**The input:**

-- ==== Sys2Proof/Laws/State.lean ====
section
/-! SUPPORT. Laws of the state record: for each shared update, what every field holds after it. -/

namespace Sys2Proof.Machine

variable (s : State)

/-- Undefined engine results change nothing but scratchpads and tiles. -/
theorem State.loseResults_eq (i : GroupId) (ds : List Done) (s : State) :
    ∃ bs, ds.foldl (fun t d => t.loseResult i d) s = { s with blocks := bs } := by
  induction ds generalizing s with
  | nil => exact ⟨_, rfl⟩
  | cons d ds ih => exact ih (s.loseResult i d)

/-- A write of a vector name changes the group, and the blocks where an engine's result became undefined. -/
theorem State.writeV_eq (n : Reg) (m : Mask) (r : VReg) (l : Nat) :
    ∃ bs, s.writeV n m r l = { s with grp := s.grp.writeV s.fresh 0 n m r l, blocks := bs } :=
  State.loseResults_eq s.grp.id _ _

/-! ### Change of the group in focus -/

@[simp] theorem State.setGrp_live (f : Group → Group) : (s.setGrp f).live = s.live := rfl
@[simp] theorem State.setGrp_grp (f : Group → Group) : (s.setGrp f).grp = f s.grp := rfl
@[simp] theorem State.setGrp_frag (f : Group → Group) : (s.setGrp f).frag = s.frag := rfl
@[simp] theorem State.setGrp_groups (f : Group → Group) : (s.setGrp f).groups = s.groups := rfl
@[simp] theorem State.setGrp_latch (f : Group → Group) : (s.setGrp f).latch = s.latch := rfl
@[simp] theorem State.setGrp_blocks (f : Group → Group) : (s.setGrp f).blocks = s.blocks := rfl
@[simp] theorem State.setGrp_clusterLaunches (f : Group → Group) : (s.setGrp f).clusterLaunches = s.clusterLaunches := rfl
@[simp] theorem State.setGrp_ops (f : Group → Group) : (s.setGrp f).ops = s.ops := rfl
@[simp] theorem State.setGrp_fences (f : Group → Group) : (s.setGrp f).fences = s.fences := rfl
@[simp] theorem State.setGrp_windows (f : Group → Group) : (s.setGrp f).windows = s.windows := rfl
@[simp] theorem State.setGrp_spills (f : Group → Group) : (s.setGrp f).spills = s.spills := rfl
@[simp] theorem State.setGrp_copyRuns (f : Group → Group) : (s.setGrp f).copyRuns = s.copyRuns := rfl
@[simp] theorem State.setGrp_launches (f : Group → Group) : (s.setGrp f).launches = s.launches := rfl
@[simp] theorem State.setGrp_queues (f : Group → Group) : (s.setGrp f).queues = s.queues := rfl
@[simp] theorem State.setGrp_jobs (f : Group → Group) : (s.setGrp f).jobs = s.jobs := rfl
@[simp] theorem State.setGrp_jobsNext (f : Group → Group) : (s.setGrp f).jobsNext = s.jobsNext := rfl
@[simp] theorem State.setGrp_counters (f : Group → Group) : (s.setGrp f).counters = s.counters := rfl
@[simp] theorem State.setGrp_tables (f : Group → Group) : (s.setGrp f).tables = s.tables := rfl
@[simp] theorem State.setGrp_btc (f : Group → Group) : (s.setGrp f).btc = s.btc := rfl
@[simp] theorem State.setGrp_pins (f : Group → Group) : (s.setGrp f).pins = s.pins := rfl
@[simp] theorem State.setGrp_mem (f : Group → Group) : (s.setGrp f).mem = s.mem := rfl
@[simp] theorem State.setGrp_dirty (f : Group → Group) : (s.setGrp f).dirty = s.dirty := rfl
@[simp] theorem State.setGrp_hostMem (f : Group → Group) : (s.setGrp f).hostMem = s.hostMem := rfl
@[simp] theorem State.setGrp_poison (f : Group → Group) : (s.setGrp f).poison = s.poison := rfl
@[simp] theorem State.setGrp_correctable (f : Group → Group) : (s.setGrp f).correctable = s.correctable := rfl
@[simp] theorem State.setGrp_scrubAt (f : Group → Group) : (s.setGrp f).scrubAt = s.scrubAt := rfl
@[simp] theorem State.setGrp_retired (f : Group → Group) : (s.setGrp f).retired = s.retired := rfl
@[simp] theorem State.setGrp_retiring (f : Group → Group) : (s.setGrp f).retiring = s.retiring := rfl
@[simp] theorem State.setGrp_tlb (f : Group → Group) : (s.setGrp f).tlb = s.tlb := rfl
@[simp] theorem State.setGrp_l1 (f : Group → Group) : (s.setGrp f).l1 = s.l1 := rfl
@[simp] theorem State.setGrp_atc (f : Group → Group) : (s.setGrp f).atc = s.atc := rfl
@[simp] theorem State.setGrp_ready (f : Group → Group) : (s.setGrp f).ready = s.ready := rfl
@[simp] theorem State.setGrp_modeSplit (f : Group → Group) : (s.setGrp f).modeSplit = s.modeSplit := rfl
@[simp] theorem State.setGrp_bar2Win (f : Group → Group) : (s.setGrp f).bar2Win = s.bar2Win := rfl
@[simp] theorem State.setGrp_pwrLim (f : Group → Group) : (s.setGrp f).pwrLim = s.pwrLim := rfl
@[simp] theorem State.setGrp_dumpA (f : Group → Group) : (s.setGrp f).dumpA = s.dumpA := rfl
@[simp] theorem State.setGrp_traceA (f : Group → Group) : (s.setGrp f).traceA = s.traceA := rfl
@[simp] theorem State.setGrp_logA (f : Group → Group) : (s.setGrp f).logA = s.logA := rfl
@[simp] theorem State.setGrp_devId (f : Group → Group) : (s.setGrp f).devId = s.devId := rfl
@[simp] theorem State.setGrp_power (f : Group → Group) : (s.setGrp f).power = s.power := rfl
@[simp] theorem State.setGrp_clocks (f : Group → Group) : (s.setGrp f).clocks = s.clocks := rfl
@[simp] theorem State.setGrp_lock (f : Group → Group) : (s.setGrp f).lock = s.lock := rfl
@[simp] theorem State.setGrp_lockBroken (f : Group → Group) : (s.setGrp f).lockBroken = s.lockBroken := rfl
@[simp] theorem State.setGrp_time (f : Group → Group) : (s.setGrp f).time = s.time := rfl
@[simp] theorem State.setGrp_dbg (f : Group → Group) : (s.setGrp f).dbg = s.dbg := rfl
@[simp] theorem State.setGrp_counts (f : Group → Group) : (s.setGrp f).counts = s.counts := rfl
@[simp] theorem State.setGrp_traceNext (f : Group → Group) : (s.setGrp f).traceNext = s.traceNext := rfl
@[simp] theorem State.setGrp_traceWait (f : Group → Group) : (s.setGrp f).traceWait = s.traceWait := rfl
@[simp] theorem State.setGrp_heldBars (f : Group → Group) : (s.setGrp f).heldBars = s.heldBars := rfl
@[simp] theorem State.setGrp_errorLog (f : Group → Group) : (s.setGrp f).errorLog = s.errorLog := rfl
@[simp] theorem State.setGrp_replay (f : Group → Group) : (s.setGrp f).replay = s.replay := rfl
@[simp] theorem State.setGrp_follow (f : Group → Group) : (s.setGrp f).follow = s.follow := rfl
@[simp] theorem State.setGrp_hostWritten (f : Group → Group) : (s.setGrp f).hostWritten = s.hostWritten := rfl
@[simp] theorem State.setGrp_jobPages (f : Group → Group) : (s.setGrp f).jobPages = s.jobPages := rfl
@[simp] theorem State.setGrp_inj (f : Group → Group) : (s.setGrp f).inj = s.inj := rfl
@[simp] theorem State.setGrp_out (f : Group → Group) : (s.setGrp f).out = s.out := rfl
@[simp] theorem State.setGrp_hostReqs (f : Group → Group) : (s.setGrp f).hostReqs = s.hostReqs := rfl
@[simp] theorem State.setGrp_kslots (f : Group → Group) : (s.setGrp f).kslots = s.kslots := rfl
@[simp] theorem State.setGrp_streams (f : Group → Group) : (s.setGrp f).streams = s.streams := rfl
@[simp] theorem State.setGrp_log (f : Group → Group) : (s.setGrp f).log = s.log := rfl
@[simp] theorem State.setGrp_tdis (f : Group → Group) : (s.setGrp f).tdis = s.tdis := rfl
@[simp] theorem State.setGrp_spdm (f : Group → Group) : (s.setGrp f).spdm = s.spdm := rfl
@[simp] theorem State.setGrp_meas (f : Group → Group) : (s.setGrp f).meas = s.meas := rfl
@[simp] theorem State.setGrp_firmware (f : Group → Group) : (s.setGrp f).firmware = s.firmware := rfl
@[simp] theorem State.setGrp_clusters (f : Group → Group) : (s.setGrp f).clusters = s.clusters := rfl
@[simp] theorem State.setGrp_bridle (f : Group → Group) : (s.setGrp f).bridle = s.bridle := rfl
@[simp] theorem State.setGrp_ports (f : Group → Group) : (s.setGrp f).ports = s.ports := rfl
@[simp] theorem State.setGrp_txStreams (f : Group → Group) : (s.setGrp f).txStreams = s.txStreams := rfl
@[simp] theorem State.setGrp_flits (f : Group → Group) : (s.setGrp f).flits = s.flits := rfl
@[simp] theorem State.setGrp_rxStreams (f : Group → Group) : (s.setGrp f).rxStreams = s.rxStreams := rfl
@[simp] theorem State.setGrp_exportPins (f : Group → Group) : (s.setGrp f).exportPins = s.exportPins := rfl
@[simp] theorem State.setGrp_contributions (f : Group → Group) : (s.setGrp f).contributions = s.contributions := rfl
@[simp] theorem State.setGrp_aredCount (f : Group → Group) : (s.setGrp f).aredCount = s.aredCount := rfl
@[simp] theorem State.setGrp_agenda (f : Group → Group) : (s.setGrp f).agenda = s.agenda := rfl
@[simp] theorem State.setGrp_turns (f : Group → Group) : (s.setGrp f).turns = s.turns := rfl
@[simp] theorem State.setGrp_turn (f : Group → Group) : (s.setGrp f).turn = s.turn := rfl
@[simp] theorem State.setGrp_picks (f : Group → Group) : (s.setGrp f).picks = s.picks := rfl
@[simp] theorem State.setGrp_fresh (f : Group → Group) : (s.setGrp f).fresh = s.fresh := rfl
@[simp] theorem State.setGrp_nextId (f : Group → Group) : (s.setGrp f).nextId = s.nextId := rfl
@[simp] theorem State.setGrp_nextRot (f : Group → Group) : (s.setGrp f).nextRot = s.nextRot := rfl
@[simp] theorem State.setGrp_nextOrder (f : Group → Group) : (s.setGrp f).nextOrder = s.nextOrder := rfl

**Goal of the exercise:**
Taking the listing above as the source, transcribe only the lines starting at the line with "s.correctable := rfl" and going through the line with "s.ready := rfl", unaltered and with both ends included.

**Exercise response:**
@[simp] theorem State.setGrp_correctable (f : Group → Group) : (s.setGrp f).correctable = s.correctable := rfl
@[simp] theorem State.setGrp_scrubAt (f : Group → Group) : (s.setGrp f).scrubAt = s.scrubAt := rfl
@[simp] theorem State.setGrp_retired (f : Group → Group) : (s.setGrp f).retired = s.retired := rfl
@[simp] theorem State.setGrp_retiring (f : Group → Group) : (s.setGrp f).retiring = s.retiring := rfl
@[simp] theorem State.setGrp_tlb (f : Group → Group) : (s.setGrp f).tlb = s.tlb := rfl
@[simp] theorem State.setGrp_l1 (f : Group → Group) : (s.setGrp f).l1 = s.l1 := rfl
@[simp] theorem State.setGrp_atc (f : Group → Group) : (s.setGrp f).atc = s.atc := rfl
@[simp] theorem State.setGrp_ready (f : Group → Group) : (s.setGrp f).ready = s.ready := rfl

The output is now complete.